====== Records provided ======

-- ==== Sys2Proof/Machine/Bus.lean ====
section
/-! DEFINITION. The constraints on the registered devices (00_scope.md rule R8), physical accesses, the external bus,
and the virtual access primitives (20_memory.md rules R84, R85, R96 to R99, R125 to R127). -/

namespace Sys2Proof.Machine

/-- The bytes of main memory at a physical address; a byte is extended with zeros (R81, R84). -/
def readMain (mem : Memory) (pa : PAddr) : Width → Word
  | .byte => (Memory.read mem pa.toNat).setWidth 16
  | .word => Memory.readWord mem pa.toNat

/-- Main memory after a store at a physical address (R81, R85). -/
def writeMain (mem : Memory) (pa : PAddr) (w : Width) (v : Word) : Memory :=
  match w with
  | .byte => Memory.write mem pa.toNat (v.extractLsb' 0 8)
  | .word => Memory.writeWord mem pa.toNat v

/-! ### The constraints on `DEVICES` -/

/-- One device's range: not empty, on 8-byte boundaries, inside the I/O range, and over no core-owned address (R8, R98,
R99). -/
def deviceWf (d : Device) : Bool :=
  0 < d.size && d.base % 8 == 0 && d.size % 8 == 0 && 0o17760000 ≤ d.base && d.base + d.size ≤ 2 ^ 22 &&
    (List.range d.size).all fun k => coreRegAt (BitVec.ofNat 22 (d.base + k)) == none

/-- Two devices' ranges have no address in common (R8). -/
def devicesDisjoint (d e : Device) : Bool := d.base + d.size ≤ e.base || e.base + e.size ≤ d.base

/-- The constraints rule R8 puts on `DEVICES`: each range as above, no two overlapping. -/
def devicesWf : List Device → Bool
  | [] => true
  | d :: ds => deviceWf d && ds.all (devicesDisjoint d) && devicesWf ds

/-! ### The external bus -/

/-- The request a device holds after one of its registers was accessed (R98). -/
def requestAfter : RequestChange → Option IrqRequest → Option IrqRequest
  | .keep, r => r
  | .drop, _ => none
  | .raise level vector, _ => some ⟨level, vector⟩

/-- Whether an access made the device raise a request, which sets `irqFlag` (R67, R98). -/
def changeRaises : RequestChange → Bool
  | .raise _ _ => true
  | _ => false

/-- Replace the request of the first device that contains an address (R96). -/
def updateDeviceAt (pa : PAddr) (f : Option IrqRequest → Option IrqRequest) : List Device → List Device
  | [] => []
  | d :: ds => if d.contains pa then { d with request := f d.request } :: ds else d :: updateDeviceAt pa f ds

/-- The state after a device's answer: the answer is drawn, and its request may have changed (R98). -/
def State.afterReply (s : State) (pa : PAddr) (r : DeviceReply) : State :=
  let s1 := (s.setDraws (s.draws + 1)).setDevices (updateDeviceAt pa (requestAfter r.change) s.devices)
  if changeRaises r.change then s1.setIrqFlag true else s1

/-- `BusAccess(pa, op, n)` (R96, R97): no device at the address is a bus fault; a device's answer is a draw. -/
def busAccess (pa : PAddr) : M Word := do
  let s ← get
  if s.devices.any (·.contains pa) then do
    let r := Config.deviceReply s.draws
    change (·.afterReply pa r)
    if r.fault then busTimeout else pure r.value
  else busTimeout

/-- A device's value at the width of the access (R96). -/
def narrowTo : Width → Word → Word
  | .byte, v => v &&& 0o377
  | .word, v => v

/-! ### Physical accesses -/

/-- Whether an address lies in the I/O range: at or above the ceiling and in the top 8 KB (R84, R86). -/
def State.inIoRange (s : State) (pa : PAddr) : Bool := s.params.memCeiling ≤ pa.toNat && 0o17760000 ≤ pa.toNat

/-- Whether a physical access is refused as a word at an odd address (R82, R84).
In the I/O range it is not: "an odd word address in the I/O range goes to the device, which may reject it"
(90_conflicts.md, C7; assumption log 18). -/
def State.oddRefused (s : State) (pa : PAddr) (w : Width) : Bool := isOddWord w (pa.getLsbD 0) && !s.inIoRange pa

/-- `PhysRead(pa, n)` (R84). -/
def physRead (pa : PAddr) (w : Width) : M Word := do
  let s ← get
  if s.oddRefused pa w then oddAddress
  else if pa.toNat < s.params.memCeiling then pure (readMain s.mem pa w)
  else if 0o17760000 ≤ pa.toNat then
    match coreRegAt pa with
    | some r =>
      match w with
      | .word => pure (s.readCore r)
      | .byte => pure ((byteOfWord (s.readCore r) (pa.getLsbD 0)).setWidth 16)
    | none => do
      let v ← busAccess pa
      pure (narrowTo w v)
  else nonExistentMemory

/-- `PhysWrite(pa, n, v)` (R85); a byte written to a core-owned register is merged into its visible word (R61). -/
def physWrite (pa : PAddr) (w : Width) (v : Word) : M Unit := do
  let s ← get
  if s.oddRefused pa w then oddAddress
  else if pa.toNat < s.params.memCeiling then change fun s => s.setMem (writeMain s.mem pa w v)
  else if 0o17760000 ≤ pa.toNat then
    match coreRegAt pa with
    | some r =>
      match w with
      | .word => change (·.writeCore r v)
      | .byte => change (·.writeCore r (mergeByte (s.readCore r) (pa.getLsbD 0) (v.extractLsb' 0 8)))
    | none => do
      let _ ← busAccess pa
      pure ()
  else nonExistentMemory

/-! ### Virtual accesses -/

/-- `MemReadM(m, va, n)` (R125). -/
def memReadM (m : ProcMode) (va : VAddr) (w : Width) : M Word := do
  let pa ← translate m va .read w
  physRead pa w

/-- `MemRead(va, n)`: in the current mode (R125). -/
def memRead (va : VAddr) (w : Width) : M Word := do
  let s ← get
  memReadM s.cm va w

/-- `MemWriteM(m, va, n, v)` (R126); it answers whether the processor status word was the destination (R29). -/
def memWriteM (m : ProcMode) (va : VAddr) (w : Width) (v : Word) : M Bool := do
  let pa ← translate m va .write w
  physWrite pa w v
  pure (isPswAddr pa)

/-- `MemWrite(va, n, v)`: in the current mode (R126). -/
def memWrite (va : VAddr) (w : Width) (v : Word) : M Bool := do
  let s ← get
  memWriteM s.cm va w v

/-- `MemModify(va, n, f)` (R127): one translation with modify intent, one read, one write.
It answers the old value and whether the processor status word was the destination (R29). -/
def memModify (va : VAddr) (w : Width) (f : Word → Word) : M (Word × Bool) := do
  let s ← get
  let pa ← translate s.cm va .modify w
  let old ← physRead pa w
  physWrite pa w (f old)
  pure (old, isPswAddr pa)

end Sys2Proof.Machine
end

======

- **Directions for this task**
Read the listing. Report every line that includes the word "afterReply".

- **Response**
def State.afterReply (s : State) (pa : PAddr) (r : DeviceReply) : State :=
    change (·.afterReply pa r)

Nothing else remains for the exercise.